Regarding pancreatic function, the researchers saw that at the start of the study, one out of 17 children had fecal elastase-1 levels of 200 micrograms per gram (μg/g) or higher (the cutoff value to define pancreatic exocrine insufficiency). After 84 weeks, six of the children (35%) reached this value. Moreover, the blood levels of immunoreactive trypsinogen (a marker of pancreatic function) continued to decrease after 84 weeks. CF patients typically have high levels of trypsinogen.

Increases in fecal elastase-1 and reduction of blood immunoreactive trypsinogen supports Kalydeco’s effects in delaying the deterioration of pancreatic function.

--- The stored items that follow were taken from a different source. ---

/-! ### answer -/

@[simp] theorem State.answer_cfg (s : State) (v : Element) : (s.answer v).cfg = s.cfg := rfl
@[simp] theorem State.answer_prob (s : State) (v : Element) : (s.answer v).prob = s.prob := rfl
@[simp] theorem State.answer_status (s : State) (v : Element) : (s.answer v).status = s.status := rfl
@[simp] theorem State.answer_qIn (s : State) (v : Element) : (s.answer v).qIn = s.qIn := rfl
@[simp] theorem State.answer_qOut (s : State) (v : Element) : (s.answer v).qOut = s.qOut := rfl
@[simp] theorem State.answer_dqIn (s : State) (v : Element) : (s.answer v).dqIn = s.dqIn := rfl
@[simp] theorem State.answer_dqOut (s : State) (v : Element) : (s.answer v).dqOut = s.dqOut := rfl
@[simp] theorem State.answer_amax (s : State) (v : Element) : (s.answer v).amax = s.amax := rfl
@[simp] theorem State.answer_draws (s : State) (v : Element) : (s.answer v).draws = s.draws := rfl
@[simp] theorem State.answer_events (s : State) (v : Element) : (s.answer v).events = s.events := rfl
@[simp] theorem State.answer_rdata (s : State) (v : Element) : (s.answer v).rdata = v := rfl
@[simp] theorem State.answer_mem (s : State) (v : Element) (sp : Space16) : (s.answer v).mem sp = s.mem sp := by
  cases sp <;> rfl
@[simp] theorem State.answer_read16 (s : State) (v : Element) (sp : Space16) (k : Nat) :
    (s.answer v).read16 sp k = s.read16 sp k := by cases sp <;> rfl
@[simp] theorem State.answer_readProb (s : State) (v : Element) (k : Nat) : (s.answer v).readProb k = s.readProb k := rfl

/-! ### answerDraw16 -/

@[simp] theorem State.answerDraw16_cfg (s : State) : (s.answerDraw16).cfg = s.cfg := rfl
@[simp] theorem State.answerDraw16_prob (s : State) : (s.answerDraw16).prob = s.prob := rfl
@[simp] theorem State.answerDraw16_status (s : State) : (s.answerDraw16).status = s.status := rfl
@[simp] theorem State.answerDraw16_qIn (s : State) : (s.answerDraw16).qIn = s.qIn := rfl
@[simp] theorem State.answerDraw16_qOut (s : State) : (s.answerDraw16).qOut = s.qOut := rfl
@[simp] theorem State.answerDraw16_dqIn (s : State) : (s.answerDraw16).dqIn = s.dqIn := rfl
@[simp] theorem State.answerDraw16_dqOut (s : State) : (s.answerDraw16).dqOut = s.dqOut := rfl
@[simp] theorem State.answerDraw16_amax (s : State) : (s.answerDraw16).amax = s.amax := rfl
@[simp] theorem State.answerDraw16_draws (s : State) : (s.answerDraw16).draws = s.draws + 1 := rfl
@[simp] theorem State.answerDraw16_events (s : State) : (s.answerDraw16).events = s.events := rfl
@[simp] theorem State.answerDraw16_rdata (s : State) : (s.answerDraw16).rdata = .s16 (Config.draw16 s.draws) := rfl
@[simp] theorem State.answerDraw16_mem (s : State) (sp : Space16) : (s.answerDraw16).mem sp = s.mem sp := by
  cases sp <;> rfl
@[simp] theorem State.answerDraw16_read16 (s : State) (sp : Space16) (k : Nat) :
    (s.answerDraw16).read16 sp k = s.read16 sp k := by cases sp <;> rfl
@[simp] theorem State.answerDraw16_readProb (s : State) (k : Nat) : (s.answerDraw16).readProb k = s.readProb k := rfl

“This is the first study reporting long-term safety and efficacy of ivacaftor in children aged 2 to 5 years with a CFTR gating mutation,” the researchers wrote.

“The reduction in sweat chloride concentration, growth benefits, and improvements in markers of pancreatic exocrine function observed during 24 weeks in KIWI were maintained for an additional 84 weeks in KLIMB,” they concluded.

The U.S. Food and Drug Administration recently approved Kalydeco for the treatment of CF infants 6 to 12 months old, with at least one mutation in the CFTR gene.